Paula Lopez Zambrano. Curator and researcher; current MPhil/PhD student at Goldsmiths University London; previously studied an MA in Curating Contemporary Art at Royal College of Art, London and BA in Art History at Universidad Iberoamericana, Mexico City. She has worked in museums, private galleries, non for profit projects, research centres internationally: including the Contemporary Art Museum of Oaxaca (Mexico), Curare, Critical Space for the Arts (Mexico City), Wysing Arts Centre (Cambridge), Carpe Diem Art & Research (Lisbon), among others. Recent projects include the curatorship of Cuts to Violence, a moving image programme presented to the annual festival Fuso (Lisbon, August 2015); a public programme entitled What One Can Be... presented at The House of St Barnabas as part of Social Art 15 festival (London, September 2015); and Out of Site, an exhibition for JosédelaFuente Gallery (Cantabria, Spain, November 2015). She is also a writer and member of the Student Forum at the ICA London.

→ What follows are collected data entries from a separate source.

-- ==== Sys2Proof/Tests/Slice0.lean ====
section
/-! SUPPORT. The model's own tests. Expected values are those of the named section of spec/95_test_vectors.md or of the
named rule. After them, for each obligation with hypotheses, a witness that meets them, each clause at a boundary. -/

namespace Sys2Proof.Tests

open Sys2Proof.Machine

/-! ## Well-formedness: an ill-formed term for each check, refused -/

theorem test_defaults_wellFormed : Params.default.wellFormed = true := by decide

/-- R9: a code above 47. -/
theorem test_wf_codesInRange : (Params.mk [0, 20, 21, 48] 20 21).codesInRange = false ∧
    (Params.mk [0, 20, 21, 48] 20 21).wellFormed = false := by decide

/-- A code listed twice, and two out of order. -/
theorem test_wf_codesRising : (Params.mk [20, 20, 21] 20 21).codesRising = false ∧
    (Params.mk [21, 20] 20 21).codesRising = false ∧ (Params.mk [21, 20] 20 21).wellFormed = false := by decide

/-- R9: a spin code outside the set (each of the two), and equal spin codes. -/
theorem test_wf_spinsValid : (Params.mk [0, 21] 20 21).spinsValid = false ∧
    (Params.mk [0, 20] 20 21).spinsValid = false ∧ (Params.mk [20, 21] 20 20).spinsValid = false ∧
    (Params.mk [20, 21] 20 20).wellFormed = false := by decide

/-- R84: a value, telem, inv, code, reverse or raw operand that does not fit its field, in each line that has it. -/
theorem test_wf_operands : [
    Source.encThr 65536 0 0, .encThr 48 2 0, .encThr 48 0 2, .encThrClamp 65536 0 0, .encThrClamp 48 2 0,
    .encThrClamp 48 0 2, .encThrMin 2 0, .encThrMin 0 2, .encCmd 65536 0, .encCmd 0 2, .encRev 2 0, .encRev 0 2,
    .decErpm 65536, .encSpinNormal 2, .encSpinReversed 2, .req 2097152, .rspReady 2].all
    (fun l => !l.wellFormed && (assemble l).isNone) = true := by decide

/-- R86: n ≥ 1, of a source line and of the host's line. -/
theorem test_wf_counts : (Source.idle 0).wellFormed = false ∧ (Source.reset 0).wellFormed = false ∧
    (HostLine.idle 0).wellFormed = false ∧ (HostLine.reset 0).wellFormed = false := by decide

theorem test_idle_zero_refused : step (State.load [.idle 0]) = .refused .illFormedLine := by rfl
theorem test_reset_zero_refused : step (State.load [.reset 0]) = .refused .illFormedLine := by rfl

/-- R82: a number of 22 bits is no request. -/
theorem test_decode_wide : (match decodeNat 0x200000 with | .ok _ => false | .error r => r == .widerThanARequest) = true ∧
    decodeTableWord 24 0x200000 = none := by decide

/-! ## Decoding: a word of each operation written out bit by bit from R70 and R71: op, inv, telem, value -/

theorem test_decode_encThr : decode 0b000010000011111010000#21 = .encThr 2000#16 true false := by decide
theorem test_decode_encThrClamp : decode 0b001100000101110111000#21 = .encThrClamp 3000#16 false true := by decide
theorem test_decode_encThrMin : decode 0b010010000000000000000#21 = .encThrMin true false := by decide
theorem test_decode_encCmd : decode 0b011100000000000010100#21 = .encCmd 20#16 true := by decide
theorem test_decode_encRev : decode 0b100100000000000000001#21 = .encRev true true := by decide
theorem test_decode_decErpm : decode 0b101000000111111111110#21 = .decErpm 0x0FFE#16 := by decide
theorem test_decode_illegalOp6 : decode 0b110100000000000000001#21 = .illegalOp6 0b100000000000000001#18 := by decide
theorem test_decode_illegalOp7 : decode 0b111011111111111111110#21 = .illegalOp7 0b011111111111111110#18 := by decide

/-- R75: ignored bits set, and the operation read is the same. -/
theorem test_decode_ignored : decode 0x08ABCD#21 = .encThrMin false false ∧ decode 0x0D0000#21 = .encCmd 0#16 false ∧
    decode 0x13FFFE#21 = .encRev false true ∧ decode 0x170FFF#21 = .decErpm 0x0FFF#16 := by decide

/-- The opcode table's bit numbering is that of `req_word`. -/
theorem test_decodeTableWord : decodeTableWord 24 0x050030 = some (.encThrClamp 48#16 true false) ∧
    decodeTableWord 21 0x140FFF = some (.decErpm 0x0FFF#16) := by decide

/-! ## One step per test: the request placed, the response its entry ends in -/

/-- The response of the request that one step takes in, from reset. -/
def answer (w : Nat) : Option (Nat × Nat) :=
  match step (State.reset.withFetchWord 24 w) with
  | .next t => if t.s1.v then some (t.s1.finish.status.toNat, t.s1.finish.data.toNat) else none
  | .fault _ => none
  | .refused _ => none

/-- §2.2: telemetry and inverted. -/
theorem test_encThr_frame : answer 0x030030 = some (0, 0x0618) := by decide
/-- §2.2: one above the upper bound; one below the lower. -/
theorem test_encThr_range : answer 0x000800 = some (1, 0x0800) ∧ answer 0x00002F = some (1, 0x2F) := by decide
/-- §2.3: clamped up to 48. -/
theorem test_encThrClamp_low : answer 0x04002F = some (0, 0x0606) := by decide
/-- §2.3: the largest operand, clamped down to 2047. -/
theorem test_encThrClamp_high : answer 0x04FFFF = some (0, 0xFFEE) := by decide
/-- §2.4. -/
theorem test_encThrMin : answer 0x0B0000 = some (0, 0x0618) := by decide
/-- §2.4: the ignored `value` is all ones. -/
theorem test_encThrMin_ignores : answer 0x08FFFF = some (0, 0x0606) := by decide
/-- §2.5: code 30, inverted; its telemetry bit is 1 though `telem` is 0. -/
theorem test_encCmd_frame : answer 0x0E001E = some (0, 0x03D1) := by decide
/-- §2.5: the first code of the gap, and 48. -/
theorem test_encCmd_invalid : answer 0x0C000C = some (3, 0x0C) ∧ answer 0x0C0030 = some (3, 0x30) := by decide
/-- §2.6: reversed. -/
theorem test_encRev_reversed : answer 0x110003 = some (0, 0x02B9) := by decide
/-- §2.6: every ignored bit is 1, normal, inverted. -/
theorem test_encRev_normal : answer 0x13FFFE = some (0, 0x0294) := by decide
/-- §2.7: 600000 / 256 is rounded up, 600000 / 511 down. -/
theorem test_decErpm_rounds : answer 0x140100 = some (0, 0x0928) ∧ answer 0x1401FF = some (0, 0x0496) := by decide
/-- §2.7: the sentinel is no period; a zero mantissa under the largest exponent is an error. -/
theorem test_decErpm_special : answer 0x140FFF = some (0, 0) ∧ answer 0x140E00 = some (2, 0x0E00) := by decide
/-- R204: the whole request word comes back. -/
theorem test_illegalOp6 : answer 0x180000 = some (4, 0x180000) := by decide
/-- R204: all ones. -/
theorem test_illegalOp7 : answer 0x1FFFFF = some (4, 0x1FFFFF) := by decide

/-- R79: the number of each status. -/
theorem test_status_codes : [Status.ok, .invalidThrottle, .malformedTelemetry, .invalidCommand, .illegalOp].map
    (fun st => st.code.toNat) = [0, 1, 2, 3, 4] := by decide

/-- R78: status in bits 34 to 32, data below. -/
theorem test_pack : (Response.mk 4#3 0x180000#32).pack = 0x400180000#35 := by decide

/-! ## Text -/

/-- R84, R85: decimal, hexadecimal in both cases, a comment. -/
theorem test_parse : parseLine "ENC_THR 2000, 1, 0 ; half" = some (.encThr 2000 1 0) ∧
    parseLine "DEC_ERPM 0x0fFF" = some (.decErpm 4095) ∧ parseLine "ENC_SPIN_NORMAL 1" = some (.encSpinNormal 1) := by
  decide
/-- R85: a Boolean is written `0` or `1`; the same value as a number, spelt otherwise, is none. -/
theorem test_parse_boolean : parseLine "ENC_REV 1, 0" = some (.encRev 1 0) ∧ parseLine "ENC_REV 0x1, 0" = none ∧
    parseLine "ENC_THR 48, 0, 01" = none ∧ parseLine "RSP_READY 2" = none ∧
    parseLine "IDLE 0x1" = some (.idle 1) := by decide
/-- R85: digits of the literal's own base only, and at least one. -/
theorem test_parse_digits : parseLine "DEC_ERPM 0A" = none ∧ parseLine "DEC_ERPM 0xG" = none ∧
    parseLine "DEC_ERPM 0x" = none ∧ parseLine "DEC_ERPM 010" = some (.decErpm 10) := by decide
/-- R84: too few operands; an unknown mnemonic. -/
theorem test_parse_bad : parseLine "ENC_THR 48, 0" = none ∧ parseLine "NOP 0" = none := by decide
/-- R85: six hexadecimal digits. -/
theorem test_print : printLine (disassemble 0x08ABCD#21) = ".req 0x08ABCD" ∧
    printLine (disassemble 0x050030#21) = "ENC_THR_CLAMP 48, 1, 0" := by decide

/-! ## States for the witnesses -/

/-- Port values. -/
def ports (rst reqValid : Bool) (w : ReqWord) (rspReady : Bool) : PortsIn := ⟨rst, reqValid, w, rspReady⟩

/-- A full pipeline: in S3 the response of `ENC_THR 48, 0, 0`, in S2 and S1 two decodes. -/
def full : State := { State.reset with
  s1 := { stageA Params.default 0x140001#21 with v := true }
  s2 := { stageB (stageA Params.default 0x140E00#21) with v := true }
  s3 := { stageC (stageB (stageA Params.default 0x000030#21)) with v := true } }

/-- A state driven by one cycle of port values. -/
def drive (p : PortsIn) (s : State) : State := { s with host := ⟨[.cycle p], true, none⟩ }

/-- A host that has offered 0x000030 in vain and now withdraws it. -/
def breach : State := { full with host := ⟨[.cycle (ports false false 0x000030#21 true)], true, some 0x000030#21⟩ }

/-- A valid response with status 5. -/
def reserved : State := { drive (ports false false 0#21 true) State.reset with s3 := ⟨true, 5#3, 0#32⟩ }

/-- R27, R56: the full pipeline holds three requests' entries. -/
theorem full_faithful : full.Faithful :=
  ⟨by decide, fun _ => ⟨0x140001#21, rfl⟩, fun _ => ⟨0x140E00#21, rfl⟩, fun _ => ⟨0x000030#21, rfl⟩⟩

/-! ## Witnesses -/

theorem witness_DecoderReadsOpBitsAlone : (0x050030#21).extractLsb' 18 3 = (0x07FFFF#21 : ReqWord).extractLsb' 18 3 := by
  decide

theorem witness_IgnoredBitsHaveNoEffect :
    (0x08ABCD#21 &&& (decode 0x08ABCD#21).readMask = 0x080000#21 &&& (decode 0x08ABCD#21).readMask) ∧
    (0x13FFFE#21 &&& (decode 0x13FFFE#21).readMask = 0x120000#21 &&& (decode 0x13FFFE#21).readMask) := by decide

theorem witness_WideNumbersAreRefused : 2097151 < 2 ^ 21 ∧ 2 ^ 21 ≤ 2097152 := by decide

/-- Both sides of the equivalence, by op and by an ignored bit. -/
theorem witness_DisassemblerRoundTrip : disassemble 0x180000#21 = .req 0x180000 ∧ 6 ≤ (reqOp 0x180000#21).toNat ∧
    disassemble 0x08ABCD#21 = .req 0x08ABCD ∧ 0x08ABCD#21 &&& ~~~ (decode 0x08ABCD#21).readMask ≠ 0#21 ∧
    disassemble 0x080000#21 = .encThrMin 0 0 := by decide

theorem witness_StepRunsTheDecodedRequest :
    ((drive (ports false true 0x1FFFFF#21 true) full).stopped = none ∧
      (drive (ports false true 0x1FFFFF#21 true) full).ports.reqValid = true) ∧
    ((drive (ports false false 0#21 false) full).stopped = none ∧
      (drive (ports false false 0#21 false) full).ports.reqValid = false) := by decide

theorem witness_PlacedRequestRunsNext : ¬ (State.reset.s3.v = true ∧ 5 ≤ State.reset.s3.st.toNat) ∧
    ¬ (full.s3.v = true ∧ 5 ≤ full.s3.st.toNat) := by decide

/-- A response is held, and a request offered. -/
theorem witness_AdvanceEdgeMovesEveryStage : let s := drive (ports false true 0x000030#21 true) full
    s.stopped = none ∧ s.ports.rst = false ∧ s.stall = false ∧ s.s3.v = true ∧ s.ports.reqValid = true := by decide

theorem witness_StalledEdgeHoldsEveryStage : let s := drive (ports false true 0x000030#21 false) full
    s.stopped = none ∧ s.ports.rst = false ∧ s.stall = true := by decide

theorem witness_ResetEdgeClearsValidBits : let s := drive (ports true true 0x000030#21 true) full
    s.stopped = none ∧ s.ports.rst = true := by decide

Research project: My research is focused on the concept of contingency in contemporary art and curating. I’m interested in exploring and constructing exhibitions that propose alternatives to a human-centred and subjective arrangement of works of art with contingent means. Under this premise, I seek to develop experimental curatorial projects and research on art theory and contemporary art practices that challenge, represent and provoke aspects of contingency; including topics such as violence and accidents; synchronicity and anachronism; structural violence and transgression.

Aimar Arriola
Ronny Hardliz

Ronny Hardliz is an independent practicing artist and researcher holding a Degree of Architect (Master of Arts MA) from the Swiss Federal Institute of Technology (ETH) in Lausanne. He was teaching assistant at the Accademia di Architettura in Mendrisio, artistic member of the Swiss Institute in Rome, research assistant at Lucerne University of Applied Sciences and Arts, and associate member of the doctoral degree program SNSF ProDoc Art&Science at ETH Zurich. He is the inventor and curator of the World Ornamental Forum at the Kirchner Museum in Davos. Currently he is candidate for a mixed mode PhD at the Art & Design Research Institute (ADRI) of Middlesex University in London, and Swiss National Science Foundation DocMobility fellow at the doctoral degree program ‘Curatorial/Knowledge’, Department of Visual Cultures, at Goldsmiths University of London.

Research project: His PhD research in the cross field of art and architecture focuses on a practical, philosophical and curatorial questioning of the economic circular opposition of creation and destruction. In his dissertation entitled ‘wall sandwich’ – The Architectonic in Art Practices from Destruction to Non-Construction the neologism non-construction works as voiding rather than avoiding, as touching construction rather than opposing or completing it. He explores practices of writing, building, reading, and drawing, their relations to knowledge, and their political implications for contemporary cultures, with the aim of voiding (neoliberal) indifference, of making an indifference as such.